The reason for that is if Ukraine ever steps out of line, Russia shuts off their natural gas and oil pipelines, starving them out.


----------



## Bliss (Jan 21, 2013)

TeenageAngst said:


> The reason for that is if Ukraine ever steps out of line, Russia shuts off their natural gas and oil pipelines, starving them out.


Another reason is the substantial Russian minorities (20 per cent of Ukrainians, for example) left over by the Soviet regime in its buffer states. 

The Kremlin loves to ride them as their political cockhorse, like issuing them Russian passports regardless of prohibiting dual citizenship, only to threaten and pressure sovereign nations under the disguise of 'protecting its own citizens'.


----------



## Gryphoneer (Jan 21, 2013)

Kazooie said:


> Feels like the world's pedalin' backwards.


Right-wing extremism really is on the rise around the globe, isn't it?

Not long before they dismantled the last few hundred years of civilization and we're back to being ruled by an elite of ethnically "pure", patriarchal aristocrats.


----------



## DJ-Fragon (Jan 21, 2013)

Good God, reading more about this story made me think of the people who yell, "Won't somebody think of the children!?"


----------



## Bliss (Jan 21, 2013)

Commie Bat said:


> Along with the fact of our historic, cultural, and religious relationship.  And that we are both East Slavic.
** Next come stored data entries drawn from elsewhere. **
-- ==== Sys2Proof/Decode.lean ====
section
/-! DEFINITION. The decoder, from 32-bit words and 15-bit compact halves to instructions, and the encoder back, both from the
layouts of R214 to R240 and the function tables of the instruction chapters. Lean's runtime cannot build a value of a
constructor above the 244th; the definitions that build one are therefore marked as not compiled, and the kernel evaluates them. -/
namespace Sys2Proof

/-- Why a bit pattern is not an instruction (R239). -/
inductive DecodeError where
  /-- majors 0x00 and 0x2B to 0x2F -/
  | major
  /-- a function code that its chapter leaves unassigned -/
  | function
  /-- a non-zero res bit, or a non-zero field that the instruction does not use -/
  | unused
  /-- an operand field outside its range -/
  | form (e : FormError)
  /-- a pc with bit 1 set on a word that is not a pair word (R215) -/
  | notPair
  /-- fewer than four bytes -/
  | short
deriving DecidableEq, Repr

/-- What decoding answers. -/
abbrev Decoded := Except DecodeError Instr

/-- A field that the instruction does not use must be 0 (R217). -/
def zero (x : BitVec n) (r : Decoded) : Decoded := if x = 0 then r else .error .unused

/-- Major 0x01: function code in bits [6:0]. -/
def decodeMajor01 (w : Half) : Decoded :=
  match w.extractLsb' 0 7 with
  | 0#7 => zero (w.extractLsb' 7 4) (.ok (.add (w.extractLsb' 21 5) (w.extractLsb' 16 5) (w.extractLsb' 11 5)))
  | 1#7 => zero (w.extractLsb' 7 4) (.ok (.sub (w.extractLsb' 21 5) (w.extractLsb' 16 5) (w.extractLsb' 11 5)))
  | 2#7 => zero (w.extractLsb' 7 4) (.ok (.and (w.extractLsb' 21 5) (w.extractLsb' 16 5) (w.extractLsb' 11 5)))
  | 3#7 => zero (w.extractLsb' 7 4) (.ok (.or (w.extractLsb' 21 5) (w.extractLsb' 16 5) (w.extractLsb' 11 5)))
  | 4#7 => zero (w.extractLsb' 7 4) (.ok (.xor (w.extractLsb' 21 5) (w.extractLsb' 16 5) (w.extractLsb' 11 5)))
  | 5#7 => zero (w.extractLsb' 7 4) (.ok (.shl (w.extractLsb' 21 5) (w.extractLsb' 16 5) (w.extractLsb' 11 5)))
  | 6#7 => zero (w.extractLsb' 7 4) (.ok (.shr (w.extractLsb' 21 5) (w.extractLsb' 16 5) (w.extractLsb' 11 5)))
  | 7#7 => zero (w.extractLsb' 7 4) (.ok (.sra (w.extractLsb' 21 5) (w.extractLsb' 16 5) (w.extractLsb' 11 5)))
  | 8#7 => zero (w.extractLsb' 7 4) (.ok (.slt (w.extractLsb' 21 5) (w.extractLsb' 16 5) (w.extractLsb' 11 5)))
  | 9#7 => zero (w.extractLsb' 7 4) (.ok (.sltu (w.extractLsb' 21 5) (w.extractLsb' 16 5) (w.extractLsb' 11 5)))
  | 10#7 => zero (w.extractLsb' 7 4) (.ok (.min (w.extractLsb' 21 5) (w.extractLsb' 16 5) (w.extractLsb' 11 5)))
  | 11#7 => zero (w.extractLsb' 7 4) (.ok (.max (w.extractLsb' 21 5) (w.extractLsb' 16 5) (w.extractLsb' 11 5)))
  | 12#7 => zero (w.extractLsb' 7 4) (.ok (.minu (w.extractLsb' 21 5) (w.extractLsb' 16 5) (w.extractLsb' 11 5)))
  | 13#7 => zero (w.extractLsb' 7 4) (.ok (.maxu (w.extractLsb' 21 5) (w.extractLsb' 16 5) (w.extractLsb' 11 5)))
  | 14#7 => zero (w.extractLsb' 7 4) (.ok (.mul (w.extractLsb' 21 5) (w.extractLsb' 16 5) (w.extractLsb' 11 5)))
  | 15#7 => zero (w.extractLsb' 7 4) (.ok (.mulh (w.extractLsb' 21 5) (w.extractLsb' 16 5) (w.extractLsb' 11 5)))
  | 16#7 => zero (w.extractLsb' 7 4) (.ok (.mulhu (w.extractLsb' 21 5) (w.extractLsb' 16 5) (w.extractLsb' 11 5)))
  | 17#7 => .ok (.div (w.extractLsb' 21 5) (w.extractLsb' 16 5) (w.extractLsb' 11 5) (w.extractLsb' 7 4))
  | 18#7 => .ok (.divu (w.extractLsb' 21 5) (w.extractLsb' 16 5) (w.extractLsb' 11 5) (w.extractLsb' 7 4))
  | 19#7 => .ok (.rem (w.extractLsb' 21 5) (w.extractLsb' 16 5) (w.extractLsb' 11 5) (w.extractLsb' 7 4))
  | 20#7 => .ok (.remu (w.extractLsb' 21 5) (w.extractLsb' 16 5) (w.extractLsb' 11 5) (w.extractLsb' 7 4))
  | 21#7 => zero (w.extractLsb' 7 9) (.ok (.clz (w.extractLsb' 21 5) (w.extractLsb' 16 5)))
  | 22#7 => zero (w.extractLsb' 7 9) (.ok (.ctz (w.extractLsb' 21 5) (w.extractLsb' 16 5)))
  | 23#7 => zero (w.extractLsb' 7 9) (.ok (.popc (w.extractLsb' 21 5) (w.extractLsb' 16 5)))
  | 24#7 => zero (w.extractLsb' 7 9) (.ok (.bswap (w.extractLsb' 21 5) (w.extractLsb' 16 5)))
  | _ => .error .function

/-- Major 0x06: function code in bits [7:6]. -/
def decodeMajor06 (w : Half) : Decoded :=
  match w.extractLsb' 6 2 with
  | 0#2 => zero (w.extractLsb' 8 8) (.ok (.shli (w.extractLsb' 21 5) (w.extractLsb' 16 5) (w.extractLsb' 0 6)))
  | 1#2 => zero (w.extractLsb' 8 8) (.ok (.shri (w.extractLsb' 21 5) (w.extractLsb' 16 5) (w.extractLsb' 0 6)))
  | 2#2 => zero (w.extractLsb' 8 8) (.ok (.srai (w.extractLsb' 21 5) (w.extractLsb' 16 5) (w.extractLsb' 0 6)))
  | _ => .error .function

/-- Major 0x0B: function code in bits [11:9]. -/
def decodeMajor0B (w : Half) : Decoded :=
  match w.extractLsb' 9 3 with
  | 0#3 => .ok (.ldB (w.extractLsb' 21 5) (w.extractLsb' 16 5) (w.extractLsb' 12 4) (w.extractLsb' 0 9))
  | 1#3 => .ok (.ldH (w.extractLsb' 21 5) (w.extractLsb' 16 5) (w.extractLsb' 12 4) (w.extractLsb' 0 9))
  | 2#3 => .ok (.ldW (w.extractLsb' 21 5) (w.extractLsb' 16 5) (w.extractLsb' 12 4) (w.extractLsb' 0 9))
  | 3#3 => .ok (.ldD (w.extractLsb' 21 5) (w.extractLsb' 16 5) (w.extractLsb' 12 4) (w.extractLsb' 0 9))
  | 4#3 => .ok (.ldBu (w.extractLsb' 21 5) (w.extractLsb' 16 5) (w.extractLsb' 12 4) (w.extractLsb' 0 9))
  | 5#3 => .ok (.ldHu (w.extractLsb' 21 5) (w.extractLsb' 16 5) (w.extractLsb' 12 4) (w.extractLsb' 0 9))
  | 6#3 => .ok (.ldWu (w.extractLsb' 21 5) (w.extractLsb' 16 5) (w.extractLsb' 12 4) (w.extractLsb' 0 9))
  | _ => .error .function

/-- Major 0x0C: function code in bits [11:9]. -/
def decodeMajor0C (w : Half) : Decoded :=
  match w.extractLsb' 9 3 with
  | 0#3 => .ok (.stB (w.extractLsb' 21 5) (w.extractLsb' 16 5) (w.extractLsb' 12 4) (w.extractLsb' 0 9))
  | 1#3 => .ok (.stH (w.extractLsb' 21 5) (w.extractLsb' 16 5) (w.extractLsb' 12 4) (w.extractLsb' 0 9))
  | 2#3 => .ok (.stW (w.extractLsb' 21 5) (w.extractLsb' 16 5) (w.extractLsb' 12 4) (w.extractLsb' 0 9))
  | 3#3 => .ok (.stD (w.extractLsb' 21 5) (w.extractLsb' 16 5) (w.extractLsb' 12 4) (w.extractLsb' 0 9))
  | _ => .error .function

/-- Major 0x0D: function code in bits [3:0]. -/
def decodeMajor0D (w : Half) : Decoded :=
  match w.extractLsb' 0 4 with
  | 0#4 => zero (w.extractLsb' 11 5) (.ok (.ldacq (w.extractLsb' 21 5) (w.extractLsb' 16 5) (w.extractLsb' 7 4) (w.extractLsb' 4 3)))
  | 1#4 => zero (w.extractLsb' 11 5) (.ok (.strel (w.extractLsb' 21 5) (w.extractLsb' 16 5) (w.extractLsb' 7 4) (w.extractLsb' 4 3)))
  | 2#4 => .ok (.amoAdd (w.extractLsb' 21 5) (w.extractLsb' 16 5) (w.extractLsb' 11 5) (w.extractLsb' 7 4) (w.extractLsb' 4 3))
  | 3#4 => .ok (.amoAnd (w.extractLsb' 21 5) (w.extractLsb' 16 5) (w.extractLsb' 11 5) (w.extractLsb' 7 4) (w.extractLsb' 4 3))
  | 4#4 => .ok (.amoOr (w.extractLsb' 21 5) (w.extractLsb' 16 5) (w.extractLsb' 11 5) (w.extractLsb' 7 4) (w.extractLsb' 4 3))
  | 5#4 => .ok (.amoXor (w.extractLsb' 21 5) (w.extractLsb' 16 5) (w.extractLsb' 11 5) (w.extractLsb' 7 4) (w.extractLsb' 4 3))
  | 6#4 => .ok (.amoMin (w.extractLsb' 21 5) (w.extractLsb' 16 5) (w.extractLsb' 11 5) (w.extractLsb' 7 4) (w.extractLsb' 4 3))
  | 7#4 => .ok (.amoMax (w.extractLsb' 21 5) (w.extractLsb' 16 5) (w.extractLsb' 11 5) (w.extractLsb' 7 4) (w.extractLsb' 4 3))
  | 8#4 => .ok (.amoMinu (w.extractLsb' 21 5) (w.extractLsb' 16 5) (w.extractLsb' 11 5) (w.extractLsb' 7 4) (w.extractLsb' 4 3))
  | 9#4 => .ok (.amoMaxu (w.extractLsb' 21 5) (w.extractLsb' 16 5) (w.extractLsb' 11 5) (w.extractLsb' 7 4) (w.extractLsb' 4 3))
  | 10#4 => .ok (.amoSwap (w.extractLsb' 21 5) (w.extractLsb' 16 5) (w.extractLsb' 11 5) (w.extractLsb' 7 4) (w.extractLsb' 4 3))
  | 11#4 => .ok (.cas (w.extractLsb' 21 5) (w.extractLsb' 16 5) (w.extractLsb' 11 5) (w.extractLsb' 7 4) (w.extractLsb' 4 3))
  | _ => .error .function

/-- Major 0x16: function code in bits [25:21]. -/
def decodeMajor16 (w : Half) : Decoded :=
  match w.extractLsb' 21 5 with
  | 0#5 => zero (w.extractLsb' 16 5) (zero (w.extractLsb' 9 4) (.ok (.loop (w.extractLsb' 13 3) (w.extractLsb' 0 9))))
  | 1#5 => zero (w.extractLsb' 9 7) (.ok (.loopr (w.extractLsb' 16 5) (w.extractLsb' 0 9)))
  | 2#5 => zero (w.extractLsb' 16 5) (.ok (.dly (w.extractLsb' 0 16)))
  | 3#5 => .ok (.wait (w.extractLsb' 16 5) (w.extractLsb' 12 4) (w.extractLsb' 0 12))
  | 4#5 => zero (w.extractLsb' 16 5) (.ok (.post (w.extractLsb' 12 4) (w.extractLsb' 0 12)))
  | 5#5 => zero (w.extractLsb' 0 12) (.ok (.hset (w.extractLsb' 16 5) (w.extractLsb' 12 4)))
  | 6#5 => zero (w.extractLsb' 0 21) (.ok .halt)
  | 7#5 => zero (w.extractLsb' 0 12) (.ok (.launch (w.extractLsb' 16 5) (w.extractLsb' 12 4)))
  | _ => .error .function

/-- Major 0x17: function code in bits [6:2]. -/
def decodeMajor17 (w : Half) : Decoded :=
  match w.extractLsb' 2 5 with
  | 0#5 => zero (w.extractLsb' 7 4) (.ok (.fadd (w.extractLsb' 21 5) (w.extractLsb' 16 5) (w.extractLsb' 11 5) (w.extractLsb' 0 2)))
  | 1#5 => zero (w.extractLsb' 7 4) (.ok (.fsub (w.extractLsb' 21 5) (w.extractLsb' 16 5) (w.extractLsb' 11 5) (w.extractLsb' 0 2)))
  | 2#5 => zero (w.extractLsb' 7 4) (.ok (.fmul (w.extractLsb' 21 5) (w.extractLsb' 16 5) (w.extractLsb' 11 5) (w.extractLsb' 0 2)))
  | 3#5 => zero (w.extractLsb' 7 4) (.ok (.fma (w.extractLsb' 21 5) (w.extractLsb' 16 5) (w.extractLsb' 11 5) (w.extractLsb' 0 2)))
  | 4#5 => .ok (.fdiv (w.extractLsb' 21 5) (w.extractLsb' 16 5) (w.extractLsb' 11 5) (w.extractLsb' 7 4) (w.extractLsb' 0 2))
  | 5#5 => zero (w.extractLsb' 11 5) (.ok (.fsqrt (w.extractLsb' 21 5) (w.extractLsb' 16 5) (w.extractLsb' 7 4) (w.extractLsb' 0 2)))
  | 6#5 => zero (w.extractLsb' 7 4) (.ok (.fmin (w.extractLsb' 21 5) (w.extractLsb' 16 5) (w.extractLsb' 11 5) (w.extractLsb' 0 2)))
  | 7#5 => zero (w.extractLsb' 7 4) (.ok (.fmax (w.extractLsb' 21 5) (w.extractLsb' 16 5) (w.extractLsb' 11 5) (w.extractLsb' 0 2)))
  | 8#5 => zero (w.extractLsb' 7 4) (.ok (.fcmpEq (w.extractLsb' 21 5) (w.extractLsb' 16 5) (w.extractLsb' 11 5) (w.extractLsb' 0 2)))
  | 9#5 => zero (w.extractLsb' 7 4) (.ok (.fcmpNe (w.extractLsb' 21 5) (w.extractLsb' 16 5) (w.extractLsb' 11 5) (w.extractLsb' 0 2)))
  | 10#5 => zero (w.extractLsb' 7 4) (.ok (.fcmpLt (w.extractLsb' 21 5) (w.extractLsb' 16 5) (w.extractLsb' 11 5) (w.extractLsb' 0 2)))
  | 11#5 => zero (w.extractLsb' 7 4) (.ok (.fcmpLe (w.extractLsb' 21 5) (w.extractLsb' 16 5) (w.extractLsb' 11 5) (w.extractLsb' 0 2)))
  | 12#5 => zero (w.extractLsb' 7 4) (.ok (.fcmpGt (w.extractLsb' 21 5) (w.extractLsb' 16 5) (w.extractLsb' 11 5) (w.extractLsb' 0 2)))
  | 13#5 => zero (w.extractLsb' 7 4) (.ok (.fcmpGe (w.extractLsb' 21 5) (w.extractLsb' 16 5) (w.extractLsb' 11 5) (w.extractLsb' 0 2)))
  | 14#5 => zero (w.extractLsb' 7 9) (.ok (.fclass (w.extractLsb' 21 5) (w.extractLsb' 16 5) (w.extractLsb' 0 2)))
  | 16#5 => zero (w.extractLsb' 7 4) (.ok (.fcvt (w.extractLsb' 21 5) (w.extractLsb' 16 5) (w.extractLsb' 11 5) (w.extractLsb' 0 2)))
  | 17#5 => zero (w.extractLsb' 7 4) (.ok (.fcvtInt (w.extractLsb' 21 5) (w.extractLsb' 16 5) (w.extractLsb' 11 5) (w.extractLsb' 0 2)))
  | _ => .error .function

/-- Major 0x18: function code in bits [25:21]. -/
def decodeMajor18 (w : Half) : Decoded :=
  match w.extractLsb' 21 5 with
  | 0#5 => zero (w.extractLsb' 16 5) (.ok (.trap (w.extractLsb' 0 16)))
  | 1#5 => zero (w.extractLsb' 0 21) (.ok .eret)
  | 2#5 => zero (w.extractLsb' 12 4) (.ok (.csrr (w.extractLsb' 16 5) (w.extractLsb' 0 12)))
  | 3#5 => zero (w.extractLsb' 12 4) (.ok (.csrw (w.extractLsb' 16 5) (w.extractLsb' 0 12)))
  | 4#5 => zero (w.extractLsb' 12 4) (.ok (.csrs (w.extractLsb' 16 5) (w.extractLsb' 0 12)))
  | 5#5 => zero (w.extractLsb' 12 4) (.ok (.csrc (w.extractLsb' 16 5) (w.extractLsb' 0 12)))
  | 6#5 => 
    match w.extractLsb' 0 3 with
    | 0#3 => zero (w.extractLsb' 7 14) (zero (w.extractLsb' 3 1) (.ok (.fenceAcq (w.extractLsb' 4 3))))
    | 1#3 => zero (w.extractLsb' 7 14) (zero (w.extractLsb' 3 1) (.ok (.fenceRel (w.extractLsb' 4 3))))
    | 2#3 => zero (w.extractLsb' 7 14) (zero (w.extractLsb' 3 1) (.ok (.fenceFull (w.extractLsb' 4 3))))
    | 3#3 => zero (w.extractLsb' 3 18) (.ok .fenceSv)
    | 4#3 => zero (w.extractLsb' 7 14) (zero (w.extractLsb' 3 1) (.ok (.fenceIo (w.extractLsb' 4 3))))
    | _ => .error .function
  | 7#5 => zero (w.extractLsb' 16 5) (.ok (.bkpt (w.extractLsb' 0 16)))
  | 8#5 => zero (w.extractLsb' 0 4) (.ok (.icinv (w.extractLsb' 16 5) (w.extractLsb' 12 4) (w.extractLsb' 7 5) (w.extractLsb' 4 3)))
  | 9#5 => zero (w.extractLsb' 0 21) (.ok .idle)
  | 10#5 => zero (w.extractLsb' 0 12) (.ok (.ctxsave (w.extractLsb' 16 5) (w.extractLsb' 12 4)))
  | 11#5 => zero (w.extractLsb' 0 12) (.ok (.ctxrst (w.extractLsb' 16 5) (w.extractLsb' 12 4)))
  | 31#5 => zero (w.extractLsb' 14 7) (.ok (.poolHeader (w.extractLsb' 0 14)))
  | _ => .error .function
Do not forget the genocide you cast upon them. And allying with Hitler to divide Europe under two totalitarian regimes. :3c


----------



## Brazen (Jan 21, 2013)

Look on the bright side, gay culture is incredibly annoying for people who aren't gay, making it illegal to shove it in people's faces is bound to make life easier for millions.


----------



## ZerX (Jan 21, 2013)

Lizzie said:


> Do not forget the genocide you cast upon them. And allying with Hitler to divide Europe under two totalitarian regimes. :3c


I think you may forgot about this
http://en.wikipedia.org/wiki/Katyn_massacre


----------



## CannonFodder (Jan 21, 2013)

Gibby said:


> I bet murica would legalise gay marraige themselves now.
> 
> But because of east/west dick-measuring, mostly.


Well DOMA and Prop 8 are heading to the supreme court.


Gryphoneer said:


> Right-wing extremism really is on the rise around the globe, isn't it?
> 
> Not long before they dismantled the last few hundred years of  civilization and we're back to being ruled by an elite of ethnically  "pure", patriarchal aristocrats.


Yeah, what's up with the rest of the world?  It's like the eastern side of the globe snorted down some 100% pure right-wing extremism boner and got a hateboner.


----------



## Bliss (Jan 21, 2013)

Commie Bat said:


> If it was a true genocide than home come not many countries classify it as so.


Not many? The United Nations, European Union, the US, Canada, to name a few, acknowledge it as a genocide.

Not that it was about _formality_ to begin with.



> Also the famine was going on throughout the Soviet Union, including where I live and why would kill our brothers and sisters, and our own people.


Yeah, that is what the Kremlin says.



> Also Stalin was an asshole, who shouldn't even had power to begin with, according to Lenin.  And for people who aren't smart enough / didn't know this, Stalin was Georgian not Russian.


I guess we should all blame the imperialist aggressors of Georgia for it, then...


----------



## CannonFodder (Jan 21, 2013)

Lizzie said:


> Not many? The United Nations, European Union, the US, Canada, to name a few, acknowledge it as a genocide.
> 
> Not that it was about _formality_ to begin with.


The problem with not a genocide is imagine if what was considered a genocide could only be determined by the country who committed it.  So yeah I agree with you Lizzie.


----------



## Fallowfox (Jan 21, 2013)

Gryphoneer said:


> Right-wing extremism really is on the rise around the globe, isn't it?
> 
> Not long before they dismantled the last few hundred years of civilization and we're back to being ruled by an elite of ethnically "pure", patriarchal aristocrats.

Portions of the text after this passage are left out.